[Excerpts from a dataset]

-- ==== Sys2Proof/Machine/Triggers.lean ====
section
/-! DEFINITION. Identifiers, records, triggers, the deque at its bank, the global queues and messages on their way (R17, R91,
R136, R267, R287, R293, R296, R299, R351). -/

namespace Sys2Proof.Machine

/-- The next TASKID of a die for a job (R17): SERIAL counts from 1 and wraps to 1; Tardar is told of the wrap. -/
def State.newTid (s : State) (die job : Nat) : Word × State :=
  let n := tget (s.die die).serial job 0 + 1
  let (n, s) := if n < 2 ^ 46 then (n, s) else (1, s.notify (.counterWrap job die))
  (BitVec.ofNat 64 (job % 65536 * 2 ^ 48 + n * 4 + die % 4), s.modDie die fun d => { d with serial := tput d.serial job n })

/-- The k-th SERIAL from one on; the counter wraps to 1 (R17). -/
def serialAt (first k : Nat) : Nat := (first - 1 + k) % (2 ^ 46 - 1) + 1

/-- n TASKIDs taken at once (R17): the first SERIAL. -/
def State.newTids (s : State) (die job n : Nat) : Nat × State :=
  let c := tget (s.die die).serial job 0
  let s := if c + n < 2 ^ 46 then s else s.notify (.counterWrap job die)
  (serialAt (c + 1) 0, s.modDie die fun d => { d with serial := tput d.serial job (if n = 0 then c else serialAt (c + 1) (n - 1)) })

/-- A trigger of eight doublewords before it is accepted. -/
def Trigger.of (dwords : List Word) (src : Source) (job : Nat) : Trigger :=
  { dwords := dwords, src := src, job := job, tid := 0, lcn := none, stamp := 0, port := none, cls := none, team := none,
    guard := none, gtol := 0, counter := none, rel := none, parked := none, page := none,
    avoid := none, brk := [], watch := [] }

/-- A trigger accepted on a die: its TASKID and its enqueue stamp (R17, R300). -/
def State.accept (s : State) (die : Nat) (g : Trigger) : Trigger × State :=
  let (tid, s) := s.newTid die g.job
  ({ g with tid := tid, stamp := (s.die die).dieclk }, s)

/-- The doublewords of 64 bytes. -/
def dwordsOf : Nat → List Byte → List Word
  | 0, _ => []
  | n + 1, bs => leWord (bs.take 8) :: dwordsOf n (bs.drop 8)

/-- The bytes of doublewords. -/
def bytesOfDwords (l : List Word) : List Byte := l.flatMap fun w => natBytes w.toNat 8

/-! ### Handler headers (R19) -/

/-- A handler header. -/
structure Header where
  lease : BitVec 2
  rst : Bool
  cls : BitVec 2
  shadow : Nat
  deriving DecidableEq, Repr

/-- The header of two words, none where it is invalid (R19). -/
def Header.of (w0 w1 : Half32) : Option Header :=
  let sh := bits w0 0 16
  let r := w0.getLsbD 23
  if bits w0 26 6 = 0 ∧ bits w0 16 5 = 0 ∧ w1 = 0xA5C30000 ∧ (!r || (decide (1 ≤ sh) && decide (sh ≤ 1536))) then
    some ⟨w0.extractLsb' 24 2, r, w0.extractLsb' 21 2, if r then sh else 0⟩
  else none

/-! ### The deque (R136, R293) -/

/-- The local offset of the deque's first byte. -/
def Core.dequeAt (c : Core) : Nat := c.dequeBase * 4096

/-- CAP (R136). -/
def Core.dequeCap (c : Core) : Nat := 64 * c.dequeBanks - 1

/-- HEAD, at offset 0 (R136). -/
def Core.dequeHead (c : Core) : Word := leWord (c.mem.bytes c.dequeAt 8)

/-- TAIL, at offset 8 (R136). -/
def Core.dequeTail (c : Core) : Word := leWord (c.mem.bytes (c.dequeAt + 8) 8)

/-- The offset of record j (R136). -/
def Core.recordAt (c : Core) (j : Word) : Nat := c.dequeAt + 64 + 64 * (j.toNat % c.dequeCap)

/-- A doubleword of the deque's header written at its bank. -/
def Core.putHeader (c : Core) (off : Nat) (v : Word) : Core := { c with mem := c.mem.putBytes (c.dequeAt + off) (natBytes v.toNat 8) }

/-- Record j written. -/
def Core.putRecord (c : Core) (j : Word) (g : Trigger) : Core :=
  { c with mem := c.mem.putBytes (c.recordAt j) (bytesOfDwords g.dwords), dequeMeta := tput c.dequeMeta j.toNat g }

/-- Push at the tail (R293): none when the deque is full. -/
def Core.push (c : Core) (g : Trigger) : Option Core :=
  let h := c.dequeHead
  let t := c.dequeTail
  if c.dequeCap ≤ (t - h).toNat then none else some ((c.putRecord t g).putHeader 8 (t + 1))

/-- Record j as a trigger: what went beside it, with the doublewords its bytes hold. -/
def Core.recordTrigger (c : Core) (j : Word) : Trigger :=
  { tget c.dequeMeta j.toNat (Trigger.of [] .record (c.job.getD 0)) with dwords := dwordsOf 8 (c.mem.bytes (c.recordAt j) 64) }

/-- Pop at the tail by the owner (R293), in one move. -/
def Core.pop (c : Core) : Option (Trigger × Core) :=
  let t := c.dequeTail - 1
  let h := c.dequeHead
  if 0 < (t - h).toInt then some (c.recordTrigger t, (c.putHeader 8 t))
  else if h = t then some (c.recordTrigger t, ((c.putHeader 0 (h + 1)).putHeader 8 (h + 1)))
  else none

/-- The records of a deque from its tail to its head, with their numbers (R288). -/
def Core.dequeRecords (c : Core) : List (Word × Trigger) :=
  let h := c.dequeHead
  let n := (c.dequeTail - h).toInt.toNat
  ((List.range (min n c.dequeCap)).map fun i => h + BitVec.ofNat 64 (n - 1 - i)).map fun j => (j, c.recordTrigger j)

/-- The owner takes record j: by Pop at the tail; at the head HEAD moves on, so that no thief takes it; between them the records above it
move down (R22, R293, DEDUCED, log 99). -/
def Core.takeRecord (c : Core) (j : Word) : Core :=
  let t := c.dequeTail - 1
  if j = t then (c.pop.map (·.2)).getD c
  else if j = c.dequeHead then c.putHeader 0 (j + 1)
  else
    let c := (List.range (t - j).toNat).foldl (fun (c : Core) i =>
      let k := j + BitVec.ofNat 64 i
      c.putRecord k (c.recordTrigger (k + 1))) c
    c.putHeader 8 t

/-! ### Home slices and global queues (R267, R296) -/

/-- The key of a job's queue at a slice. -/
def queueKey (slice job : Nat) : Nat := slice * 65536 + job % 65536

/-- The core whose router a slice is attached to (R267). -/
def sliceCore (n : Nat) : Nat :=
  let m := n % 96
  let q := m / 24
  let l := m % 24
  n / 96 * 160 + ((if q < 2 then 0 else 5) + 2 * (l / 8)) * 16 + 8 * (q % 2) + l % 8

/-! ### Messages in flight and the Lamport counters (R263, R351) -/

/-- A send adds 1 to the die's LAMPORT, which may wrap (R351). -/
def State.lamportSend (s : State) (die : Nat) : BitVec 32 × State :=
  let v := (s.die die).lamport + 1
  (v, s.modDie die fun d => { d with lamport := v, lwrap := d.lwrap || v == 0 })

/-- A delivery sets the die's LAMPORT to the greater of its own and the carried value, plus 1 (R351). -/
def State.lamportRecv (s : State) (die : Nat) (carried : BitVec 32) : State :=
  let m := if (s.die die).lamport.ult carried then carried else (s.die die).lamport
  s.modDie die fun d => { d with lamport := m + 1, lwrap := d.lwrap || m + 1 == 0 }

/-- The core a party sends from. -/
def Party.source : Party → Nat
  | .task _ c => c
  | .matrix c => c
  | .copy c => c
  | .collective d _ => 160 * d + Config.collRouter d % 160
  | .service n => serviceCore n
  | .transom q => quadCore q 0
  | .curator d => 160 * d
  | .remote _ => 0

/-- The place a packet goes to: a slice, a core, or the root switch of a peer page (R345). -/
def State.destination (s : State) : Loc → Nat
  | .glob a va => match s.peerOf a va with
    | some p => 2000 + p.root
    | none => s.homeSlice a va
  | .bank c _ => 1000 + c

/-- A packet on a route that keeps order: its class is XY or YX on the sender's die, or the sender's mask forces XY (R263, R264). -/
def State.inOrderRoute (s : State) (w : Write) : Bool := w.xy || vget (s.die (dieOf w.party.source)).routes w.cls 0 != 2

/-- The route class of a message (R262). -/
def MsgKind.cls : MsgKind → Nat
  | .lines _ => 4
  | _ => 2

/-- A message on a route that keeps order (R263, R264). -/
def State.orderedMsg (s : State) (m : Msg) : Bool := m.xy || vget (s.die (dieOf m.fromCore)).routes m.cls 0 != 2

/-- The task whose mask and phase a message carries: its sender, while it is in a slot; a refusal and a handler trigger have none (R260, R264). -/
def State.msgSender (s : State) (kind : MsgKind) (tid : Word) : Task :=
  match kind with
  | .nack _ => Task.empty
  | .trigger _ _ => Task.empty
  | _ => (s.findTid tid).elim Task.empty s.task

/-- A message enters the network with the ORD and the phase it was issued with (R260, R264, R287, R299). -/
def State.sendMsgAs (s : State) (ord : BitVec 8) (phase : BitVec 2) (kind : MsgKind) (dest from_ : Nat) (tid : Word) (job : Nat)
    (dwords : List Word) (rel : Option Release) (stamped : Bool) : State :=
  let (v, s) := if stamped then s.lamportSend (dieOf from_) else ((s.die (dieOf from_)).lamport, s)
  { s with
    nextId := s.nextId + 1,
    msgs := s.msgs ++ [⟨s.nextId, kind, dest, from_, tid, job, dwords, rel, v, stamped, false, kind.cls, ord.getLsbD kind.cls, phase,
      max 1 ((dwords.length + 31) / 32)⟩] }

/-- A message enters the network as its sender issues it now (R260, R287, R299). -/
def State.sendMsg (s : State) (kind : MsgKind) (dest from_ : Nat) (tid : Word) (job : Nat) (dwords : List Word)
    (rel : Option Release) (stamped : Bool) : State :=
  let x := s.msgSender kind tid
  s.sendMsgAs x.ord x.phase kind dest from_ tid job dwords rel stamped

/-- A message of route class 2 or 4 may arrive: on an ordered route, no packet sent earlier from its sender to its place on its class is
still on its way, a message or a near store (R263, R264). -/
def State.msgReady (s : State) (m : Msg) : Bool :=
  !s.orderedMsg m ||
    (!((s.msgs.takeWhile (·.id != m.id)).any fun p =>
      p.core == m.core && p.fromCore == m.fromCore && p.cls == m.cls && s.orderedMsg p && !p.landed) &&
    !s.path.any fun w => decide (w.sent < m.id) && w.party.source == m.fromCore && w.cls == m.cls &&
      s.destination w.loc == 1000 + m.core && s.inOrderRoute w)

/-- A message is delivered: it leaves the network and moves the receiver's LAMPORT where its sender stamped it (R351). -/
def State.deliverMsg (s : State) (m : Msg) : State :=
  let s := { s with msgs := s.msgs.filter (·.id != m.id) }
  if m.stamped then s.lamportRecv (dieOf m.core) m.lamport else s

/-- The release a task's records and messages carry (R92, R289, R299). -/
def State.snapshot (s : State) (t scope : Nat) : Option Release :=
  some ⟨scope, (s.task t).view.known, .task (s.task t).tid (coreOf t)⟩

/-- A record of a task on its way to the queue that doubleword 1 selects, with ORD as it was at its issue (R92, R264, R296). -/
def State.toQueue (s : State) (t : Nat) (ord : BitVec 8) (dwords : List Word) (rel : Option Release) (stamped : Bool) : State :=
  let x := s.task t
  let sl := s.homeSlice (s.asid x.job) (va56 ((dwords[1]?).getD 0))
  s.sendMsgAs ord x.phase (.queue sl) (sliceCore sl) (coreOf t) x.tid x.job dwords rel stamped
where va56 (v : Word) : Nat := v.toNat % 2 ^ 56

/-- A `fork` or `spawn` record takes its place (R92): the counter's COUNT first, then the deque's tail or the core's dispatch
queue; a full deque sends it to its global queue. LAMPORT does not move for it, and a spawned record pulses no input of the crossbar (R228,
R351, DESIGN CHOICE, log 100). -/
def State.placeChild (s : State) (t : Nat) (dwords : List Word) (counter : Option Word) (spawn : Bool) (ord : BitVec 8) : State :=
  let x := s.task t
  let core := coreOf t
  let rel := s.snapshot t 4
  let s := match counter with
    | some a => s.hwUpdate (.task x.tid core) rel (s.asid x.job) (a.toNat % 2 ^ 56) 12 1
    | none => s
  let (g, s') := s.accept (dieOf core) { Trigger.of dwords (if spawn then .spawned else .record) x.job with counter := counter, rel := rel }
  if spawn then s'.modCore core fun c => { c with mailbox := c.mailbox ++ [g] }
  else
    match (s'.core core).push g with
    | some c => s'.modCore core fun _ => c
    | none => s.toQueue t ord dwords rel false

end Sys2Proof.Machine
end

■ Task objective
The lines above from the one with "def State.sendMsgAs (s" through the one with "s.destination w.loc == 1000" are to be duplicated exactly, ends included, with nothing added.

■ Answer section
def State.sendMsgAs (s : State) (ord : BitVec 8) (phase : BitVec 2) (kind : MsgKind) (dest from_ : Nat) (tid : Word) (job : Nat)
    (dwords : List Word) (rel : Option Release) (stamped : Bool) : State :=
  let (v, s) := if stamped then s.lamportSend (dieOf from_) else ((s.die (dieOf from_)).lamport, s)
  { s with
    nextId := s.nextId + 1,
    msgs := s.msgs ++ [⟨s.nextId, kind, dest, from_, tid, job, dwords, rel, v, stamped, false, kind.cls, ord.getLsbD kind.cls, phase,
      max 1 ((dwords.length + 31) / 32)⟩] }

/-- A message enters the network as its sender issues it now (R260, R287, R299). -/
def State.sendMsg (s : State) (kind : MsgKind) (dest from_ : Nat) (tid : Word) (job : Nat) (dwords : List Word)
    (rel : Option Release) (stamped : Bool) : State :=
  let x := s.msgSender kind tid
  s.sendMsgAs x.ord x.phase kind dest from_ tid job dwords rel stamped

/-- A message of route class 2 or 4 may arrive: on an ordered route, no packet sent earlier from its sender to its place on its class is
still on its way, a message or a near store (R263, R264). -/
def State.msgReady (s : State) (m : Msg) : Bool :=
  !s.orderedMsg m ||
    (!((s.msgs.takeWhile (·.id != m.id)).any fun p =>
      p.core == m.core && p.fromCore == m.fromCore && p.cls == m.cls && s.orderedMsg p && !p.landed) &&
    !s.path.any fun w => decide (w.sent < m.id) && w.party.source == m.fromCore && w.cls == m.cls &&
      s.destination w.loc == 1000 + m.core && s.inOrderRoute w)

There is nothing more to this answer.